Even though they were representing Israel in international competitions, they were receiving no financial support or any official recognition from the authorities,” recalls Shumunov.
Shumunov did all of the filming and editing of “Babylon Dreamers” himself over the course of three and a half years. “I expected to finish it within a year, but I didn’t feel I could stop until I had given the group something worthy of them,” he says.
Sinai Abt, the artistic director of DocAviv points out to The Report that both “Babylon Dreamers” and “Sashka” reflect the current zeitgeist as well as the main theme of this year’s film festival. “We are calling the festival the ‘New World Disorder’ with an emphasis on films dealing with topics like refugees and terror, but also on the difficult socioeconomic conditions that many people face today,” says Abt, who reviewed more than 1,000 documentaries before selecting the 100 that are being presented.
“I don’t think Sashka realizes how much the plight of his family and his very own destiny have been affected by the immigration of his family to Israel,” Yana Lerner, the director of the film “Sashka,” a coming- of-age documentary about a teenage boy growing up in the development town of Sderot on the Gaza border, tells The Report.
The film shows how Sashka, through his resilient sense of humor and optimism, tries to overcome the tragic circumstances of his family that have led to the death of his father. Despite difficulties at school and home, and the ongoing barrage of Kassam rockets from nearby Gaza, he manages to approach life with a witty, philosophical outlook.
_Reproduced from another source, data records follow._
-- ==== Sys2Proof/Machine/Streams.lean ====
section
/-!
DEFINITION. Tile streams: sending a tile, its arrival, and the ways of a credit (R65, R68, R69, R77 to R82, R225, R231,
R299, R369).
-/

namespace Sys2Proof.Machine

/-! ### The ports of every station -/

/-- The port behind a station identifier, where the manual gives it one. No command binds a port of a control core or of a cluster
cache: the manual has none that names one (log entry 25). -/
def State.stationPort (s : State) (x : Nat) : Option Port :=
  match station x with
  | .core c k n => some ((s.core c k).port n)
  | .control c n => some ((s.cluster c).ccPorts.look {} n)
  | .cache c n => some ((s.cluster c).cachePorts.look {} n)
  | .unit n ch p => if 1 ≤ p then some ((s.chan n ch).ports.look {} p) else none
  | .serving p => some (s.srv.ports.look {} p)
  | _ => none

/-- The state with the port behind a station identifier changed. -/
def State.modStationPort (s : State) (x : Nat) (f : Port → Port) : State :=
  match station x with
  | .core c k n => s.modCore c k fun y => y.modPort n f
  | .control c n => s.modCluster c fun y => { y with ccPorts := y.ccPorts.upd {} n f }
  | .cache c n => s.modCluster c fun y => { y with cachePorts := y.cachePorts.upd {} n f }
  | .unit n ch p => if 1 ≤ p then s.modUnitPort n ch p f else s
  | .serving p => { s with srv := { s.srv with ports := s.srv.ports.upd {} p f } }
  | _ => s

/-- The partition a producer station sends for; the units and the serving controller send for the partition of their sequence or
group. -/
def State.stationPid (s : State) (x : Nat) (owner : Nat) : Option Nat :=
  match station x with
  | .core c k _ => s.corePid c k
  | .unit _ _ _ => (s.seqs.seek owner).map (·.pid)
  | .serving _ => (s.srv.groups.seek owner).map (·.pid)
  | _ => none

/-- A negative acknowledgement, or a mismatch, reaches the producer of a tile: a verb's queue faults, a sequence ends, a
group's step is abandoned (R69, R78, R307). `owner` is the verb's, the sequence's or the group's number. -/
def State.producerFault (s : State) (x owner : Nat) (st : Status) : State :=
  match station x with
  | .core c k n => s.verbFault c k ((s.core c k).port n).queue owner 0 st
  | .unit _ _ _ =>
    if (s.seqs.seek owner).isSome then s.modSeq owner fun q => { q with failure := some (q.failure.getD st) } else s
  | .serving _ =>
    match s.srv.groups.seek owner with
    | none => s
    | some g =>
      let g : Group := { g with abandoned := some (g.abandoned.getD (st, false)) }
      { s with srv := { s.srv with groups := s.srv.groups.put owner g } }
  | _ => s

/-! ### TILE_SEND -/

/-- A tile cut into TILE packets for a flow: the first carries FIRST and the tile size, the last LAST (R369). -/
def tilePackets (payload : Nat) (tile : List Byte) : List Packet :=
  let n := ceilDiv tile.length payload
  (List.range n).map fun i =>
    let b := (tile.drop (payload * i)).take payload
    { typ := 9, first := i == 0, last := i + 1 == n, len := b.length, addr := if i = 0 then tile.length else 0,
      payload := b }

/-- Payload sizes of R362, by their code. -/
def payloadBytes (code : Nat) : Nat := 1024 * 2 ^ code

/-- A tile sent to a flow of the Xomon link is written to companion memory. The manual names no address of such a stream, which is a
free value (R65, R80; log entry 25). -/
def State.xomonTile (s : State) (tile : List Byte) : State :=
  let (a, s) := s.drawBelow (2 ^ 46)
  (List.range (tile.length / 64)).foldl (fun s i =>
    s.compWrite (64 * (a + i)) (slice tile (64 * i) 64) fullMask .relaxed) s

/-- A queue that serves a producer port of a core has faulted: what its verbs have not sent stays there (R104). -/
def State.producerHalted (s : State) (x : Nat) : Bool :=
  match station x with
  | .core c k n => (s.core c k).halted.get ((s.core c k).port n).queue
  | _ => false

/-- TILE_SEND: the producer port's next tile leaves for its peer, once the peer may be addressed and a credit is held; a flow of the
Xomon link takes it at the link's own pace (R80). -/
def State.tileSend (s : State) (producer : Nat) : State :=
  match s.stationPort producer with
  | none => s
  | some p =>
    match if s.producerHalted producer then [] else p.staged with
    | [] => s
    | (owner, tile) :: rest =>
      let take (s : State) : State := s.modStationPort producer fun p => { p with staged := rest }
      match (s.stationPid producer owner).bind fun pid => s.reach pid p.peer with
      | some st => (take s).producerFault producer owner st
      | none =>
        match station p.peer with
        | .xomon _ => if s.linkUp then (take s).xomonTile tile else s
        | _ =>
        if p.credits.look 0 p.peer = 0 then s
        else
          let s := (take s).modStationPort producer fun p =>
            { p with credits := p.credits.upd 0 p.peer (· - 1), unacked := p.unacked ++ [owner] }
          match station p.peer with
          | .flow f n => (tilePackets (payloadBytes (s.flow f n).payload) tile).foldl (fun s k =>
              s.flowSend f n k { tag := owner, key := producer }) s
          | _ => { s with transit := s.transit ++ [.tile producer p.peer tile] }

/-- TILE_SEND -/
def execTileSend (producer : Nat) (s : State) : Host.Outcome State Fault Refusal := .next (s.tileSend producer)

/-! ### TILE_ARRIVAL -/

/-- The first tile on its way to a station, and what else is on its way. -/
def takeTile (target : Nat) : List Transit → Option ((Nat × List Byte) × List Transit)
  | [] => none
  | .tile x y b :: r =>
    if y = target then some ((x, b), r) else (takeTile target r).map fun (t, r) => (t, .tile x y b :: r)
  | t :: r => (takeTile target r).map fun (a, r) => (a, t :: r)

/-- A tile has been taken by its consumer: its producer's verb or sequence hears of it. -/
def State.ackTile (s : State) (source : Nat) : State :=
  match station source with
  | .flow _ _ => s
  | _ => s.modStationPort source fun p => { p with unacked := p.unacked.drop 1 }

/-- The producer of a tile that was turned away faults. -/
def State.mismatch (s : State) (source : Nat) : State :=
  match (s.stationPort source).bind fun p => p.unacked.head? with
  | some owner => (s.ackTile source).producerFault source owner Code.streamMismatch
  | none => s

/-- The lines a tile takes in the next slot of a buffer, materialised pads of that slot with them (R79, R162). -/
def Port.tileLines (p : Port) (tile : List Byte) : Tbl (Nat × Nat) :=
  let n := p.noun
  let inner := n.exts.take (n.rank - 1)
  let idx := (indices inner).map fun i => i ++ [(p.fill : Int)]
  let v := leNat tile
  let xs := (List.range idx.length).zip idx |>.map fun (k, i) => (i, bits v (n.w * k) n.w)
  let pads := n.padWrites.filter fun x => x.1.getLast? == some (p.fill : Int)
  View.linesFor { noun := n } (xs ++ pads)

/-- After a failed landing a slot's contents are unspecified: each line that can be written takes free bytes (R79). -/
def tileScramble (a : Issuer) (p : Path) : Tbl (Nat × Nat) → VM Unit
  | [] => pure ()
  | (l, _, m) :: rest => do
    let b ← modifyGet fun s => s.drawBytes 128
    tryCatch (writeEach a p [(l, leNat b &&& m, m)]) fun _ => pure ()
    tileScramble a p rest

/-- The bytes of a tile have all been written to their slot: nothing of it waits at a base die or for a peer, and nothing failed. -/
def tileLanded (a : Issuer) (p : Path) : VM Bool := do
  let s ← get
  let mine (w : Writer × Nat × Status × Nat) : Bool := w.1 == a.writer && w.2.1 == a.id
  match s.answers.find? mine with
  | some w =>
    change fun s => { s with answers := s.answers.filter fun w => !mine w }
    vaFault a w.2.2.2 w.2.2.1
  | none =>
    let sent := (s.core a.c a.k).sent
    if s.writesWait a then pure false
    else if p.space = 1 then pure true
    else match s.sentFailed sent with
      | some (i, st) =>
        change fun s => s.modCore a.c a.k fun y => { y with sent := y.sent.drop i }
        fail st
      | none => pure (s.sentDone sent)

/-- A tile arrives at a core's stream port: whether it has been dealt with; if not, its landing waits. The arrival counts once every
byte has been written; a failure on the way faults the queue of the binding, and leaves the slot with free bytes (R79). -/
def State.coreTile (s : State) (c k n source : Nat) (tile : List Byte) (u : Upset) : Bool × State :=
  let p := (s.core c k).port n
  if (s.core c k).run = .offline then (true, s.ackTile source)
  else if !p.consumer || p.peer != source || tile.length != p.tileBytes then (true, s.mismatch source)
  else
    let id := p.landing.getD (s.core c k).disp.nextId
    let a : Issuer := { c := c, k := k, q := p.queue, id := id, pid := pidField (s.corePid c k), upset := u, direct := true }
    let s := (s.strike u).modCore c k fun y => { y with trapAddr := 0 }
    let lines := p.tileLines tile
    let land : VM Bool := do
      if p.landing.isNone then
        writeLines a p.noun.path lines
        change fun s => s.modCore c k fun y =>
          { y.modPort n fun p => { p with landing := some id } with disp := { y.disp with nextId := id + 1 } }
      tileLanded a p.noun.path
    match land.run s with
    | (.ok true, s) => (true, (s.modCore c k fun y => y.modPort n fun p =>
        { p with fill := (p.fill + 1) % p.slots, arrived := p.arrived + 1, landing := none }).ackTile source)
    | (.ok false, s) => (false, s)
    | (.error .wait, s) => (false, s)
    | (.error (.fault st), s) =>
      let x := s.core c k
      let s := ((tileScramble a p.noun.path lines).run s).2
      let s := s.modCore c k fun y => { y.modPort n fun p => { p with landing := none } with stat := x.stat }
      let (w, s) := s.drawBelow 4096
      let (b, s) := s.drawBelow 2
      (true, (s.ackTile source).queueFault c k p.queue w b x.trapAddr st)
As he grows older, he displays a growing maturity in his attitude toward his impending military service. “Sashka” is an intimate film portrait that contrasts Sashka’s soft, captivating nature with the harsh circumstances he faces.
The film was very much a labor of love, says Lerner, 28, who came to know Sashka as part of the Perach (Big Brother) project, where she served as his tutor while studying at Sapir College in Sderot.
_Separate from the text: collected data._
-- ==== Sys2Proof/Machine/Stacks.lean ====
section
/-!
DEFINITION. The memory stacks' own happenings: reads and writes at base dies, write combining, mapping out and return,
refresh, stack temperature, the traffic generator and checker, and the training of a stack port (R192 to R215, R234,
R235, R249).
-/

namespace Sys2Proof.Machine

/-- The management-window offset of a register of a stack's block (R214). -/
def stackOffset (n off : Nat) : Nat := 0x400000 + n * 0x20000 + off

/-- A write to a register of a stack that reaches nothing: an absent stack (R214), or no image yet (R31). -/
def State.stackRefused (s : State) (n off : Nat) : Option State :=
  if !(s.stackPresent n) then some (s.recordAccess Code.badAccess (stackOffset n off))
  else if s.gram.image.isNone then some (s.recordAccess Code.noImage (stackOffset n off))
  else none

/-- STK_STATE.LAST_CMD_STATUS. -/
def State.stackStatus (s : State) (n : Nat) (st : Status) : State := s.modStack n fun x => { x with lastCmd := st }

/-! ### Reads and writes at a base die -/

/-- The lines bytes from an address up fall on, each with the bytes that lie on it and their mask. -/
def lineParts (pa : Nat) (b : List Byte) : List (Nat × List Byte × Nat) :=
  if b.isEmpty then []
  else (List.range ((pa + b.length - 1) / 64 - pa / 64 + 1)).map fun i =>
    let line := pa / 64 + i
    let from_ := max pa (64 * line)
    let to_ := min (pa + b.length) (64 * line + 64)
    (line, List.replicate (from_ - 64 * line) 0 ++ slice b (from_ - pa) (to_ - from_) ++ List.replicate (64 * line + 64 - to_) 0,
      (2 ^ (to_ - from_) - 1) * 2 ^ (from_ - 64 * line))

/-- A party writes bytes at a base die, line by line (R185, R203, R207, R342). -/
def State.submitBytes (s : State) (w : Writer) (pa : Nat) (b : List Byte) (tag : Nat) : State :=
  (lineParts pa b).foldl (fun s (line, x, m) =>
    s.submit { writer := w, line := line, bytes := x, mask := m, tag := tag }) s

/-- BASE_DIE_WRITE -/
def execBaseDieWrite (w : Writer) (pa : Nat) (b : List Byte) (s : State) : Host.Outcome State Fault Refusal :=
  .next (s.submitBytes w pa b 0)

/-- WCB_EVICT_TIMEOUT -/
def execWcbEvictTimeout (n ch line : Nat) (u : Upset) (s : State) : Host.Outcome State Fault Refusal :=
  .next <|
    match (s.chan n ch).wcb.find? (·.line == line) with
    | none => s
    | some e => (s.strike u).evictEntry n ch e

/-- READER codes of R267. -/
def readerCode : Reader → Nat
  | .port _ => 0
  | .unit => 1
  | .patrol => 2
  | .rangeScrub => 3
  | .eviction => 4
  | .refetch => 5
  | .checker => 6

/-- The station of a reader at the base die of stack n (R252). -/
def readerStation (n ch : Nat) : Reader → Nat
  | .port x => x
  | .unit => unitStation n ch
  | .eviction => unitStation n ch
  | .refetch => Obs.ofMgmt.source
  | _ => (Obs.ofStack n).source

/-- A read of the line of an address at its base die. Over the stack port its codeword's transfer fails so many times in a row (R249);
a checker reads the cells of a channel under test (R213, R254). -/
def State.baseDieRead (s : State) (r : Reader) (pa : Nat) (u : Upset) (failures : Nat) : State :=
  let line := pa / 64
  let s := s.strike u
  match s.cellAt pa with
  | none => (s.readLine 0 (readerCode r) line).2
  | some (g, _) =>
    let src := readerStation (g / 32) (g % 32) r
    match r with
    | .port _ =>
      let s := if failures = 0 then s else { s with transfers := s.transfers.put line failures }
      (s.readLine src 0 line).2
    | .checker => if (s.gchan g).state = .testing then (s.readCells (g / 32) (g % 32) line src 6).2 else s
    | _ => (s.readLine src (readerCode r) line).2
“There was an immediate click between us when I first met him five years ago,” she recalls, noting that though tutors are normally only allowed to work with children for a single year, she and Sasha both insisted on being able to continue with each other for three. “Maybe they know what they are doing when they normally limit tutors to a single year because the two of us became really connected,” says Lerner.
Lerner, who grew up in Petah Tikva near Tel Aviv, points out that it was through her friendship with Sashka that she was able to cope with the tension that came with living in an area that was constantly under rocket fire launched by militants in the Gaza Strip.
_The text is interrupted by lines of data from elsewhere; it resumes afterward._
/-- LINK_L0: the lanes are marked, and the hand-off window opens where some half of them is good. -/
def execLinkL0 (good : Nat) (s : State) : Host.Outcome State Fault Refusal :=
  .next (if s.xl.train != .detect then s
    else
      let s := s.modXl fun x =>
        { x with lanes := good % 2 ^ 16, compCap := 0, compWin := [], grant := false, refused := false, gen := 0,
                 grantWidth := 0, rootPort := false, root64 := false }
      if widthOf good = 0 then s.linkDown else s.modXl fun x => { x with train := .window })

/-- REQUEST is set: GRANT with GEN and WIDTH, or REFUSED. -/
def State.handoff (s : State) : State :=
  if s.xl.train != .window then s
  else
    let c := s.xl.compCap
    let gen := commonGen s.devCap c
    if !bit c 3 || !bit c 6 || gen == 0 || c / 2 ^ 7 != 0 then
      (s.linkDown).modXl fun x => { x with refused := true }
    else s.modXl fun x => { x with grant := true, gen := gen, grantWidth := widthOf x.lanes, train := .granted }

/-- HANDOFF_REQUEST -/
def execHandoffRequest (s : State) : Host.Outcome State Fault Refusal := .next (s.handoff)

/-- HANDOFF_WINDOW_EXPIRE -/
def execHandoffWindowExpire (partner64GT : Bool) (s : State) : Host.Outcome State Fault Refusal :=
  .next (if s.xl.train != .window then s
    else if !s.xl.pcieOk then s.linkDown
    else s.modXl fun x => { x with rootPort := true, root64 := partner64GT, train := .equalise })

/-- HANDOFF_RECOVERY_TIMER -/
def execHandoffRecoveryTimer (s : State) : Host.Outcome State Fault Refusal :=
  .next (if s.xl.train == .granted then s.modXl fun x => { x with train := .equalise } else s)

/-- The 64 bytes of the hand-off capability (R339). -/
def State.capability (s : State) : List Byte :=
  let x := s.xl
  leBytes 4 0x0001000B ++ leBytes 4 (0x0058 + 0x10000 + 0x040 * 0x100000) ++ leBytes 8 s.devCap ++ leBytes 8 x.compCap
    ++ (List.range 3).flatMap (fun i => leBytes 8 (x.compWin.look 0 i)) ++ leBytes 2 (b2n (x.grant || x.refused))
    ++ leBytes 2 (b2n x.grant + 2 * b2n x.refused) ++ leBytes 1 x.gen ++ leBytes 1 x.grantWidth ++ leBytes 10 0

/-- A write of configuration bytes during the hand-off window: COMP_CAP, COMP_WIN and CONTROL take it, and REQUEST draws
its answer. -/
def State.configWrite (s : State) (offset size v : Nat) : State :=
  if s.xl.train != .window then s
  else
    let b := overlay s.capability (offset - 0x100) (leBytes size v)
    if offset < 0x110 || 0x132 ≤ offset then s
    else
      let s := s.modXl fun x =>
        { x with compCap := leAt b 0x10 8, compWin := (List.range 3).map fun i => (i, leAt b (0x18 + 8 * i) 8) }
      if offset ≤ 0x130 && 0x130 < offset + size && bit (leAt b 0x30 2) 0 then s.handoff else s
“When I first moved to Sderot from the center of the country, it was very stressful, but when you see it through the eyes of a 12-year-old boy, the reality gains perspective,” she says. Lerner, who was born in Odessa and immigrated to Israel with her family when she was one year old, notes that the Perach program matched her with Sashka so she could speak in Russian to his mother, who knows little Hebrew, even though she immigrated to Israel 17 years ago, a year before Sashka was born.
As Lerner got to know the family and their surroundings, she found herself encountering a world with which she was not very familiar.
“Russian families like my parents tried to create a new reality, to be just like other Israelis and tried to speak Hebrew to each other as soon as possible. However, when I came back home from nursery school speaking a few words of Hebrew, my father didn’t know what I was saying,” she recalls.
“But, in neighborhoods like the one Sashka’s family lives in, people have their own Russian supermarkets where they sell food from Russia, get their hair styled by Russian barbers, watch Russian television and have little to do with what is going on outside,” says Lerner. The experience of making the film, she notes, helped her better understand members of the Sderot Russian immigrant community and made her feel a closer link to them.
“Getting to know Sashka enabled me to get to know someone who has many strengths and who has a lot to say that is worth hearing,” she says. “Similarly, I hope the film will allow people to recognize the potential of people like him, who live on the margins of Israeli society.”
DocAviv is being held in Tel Aviv from May 19-28.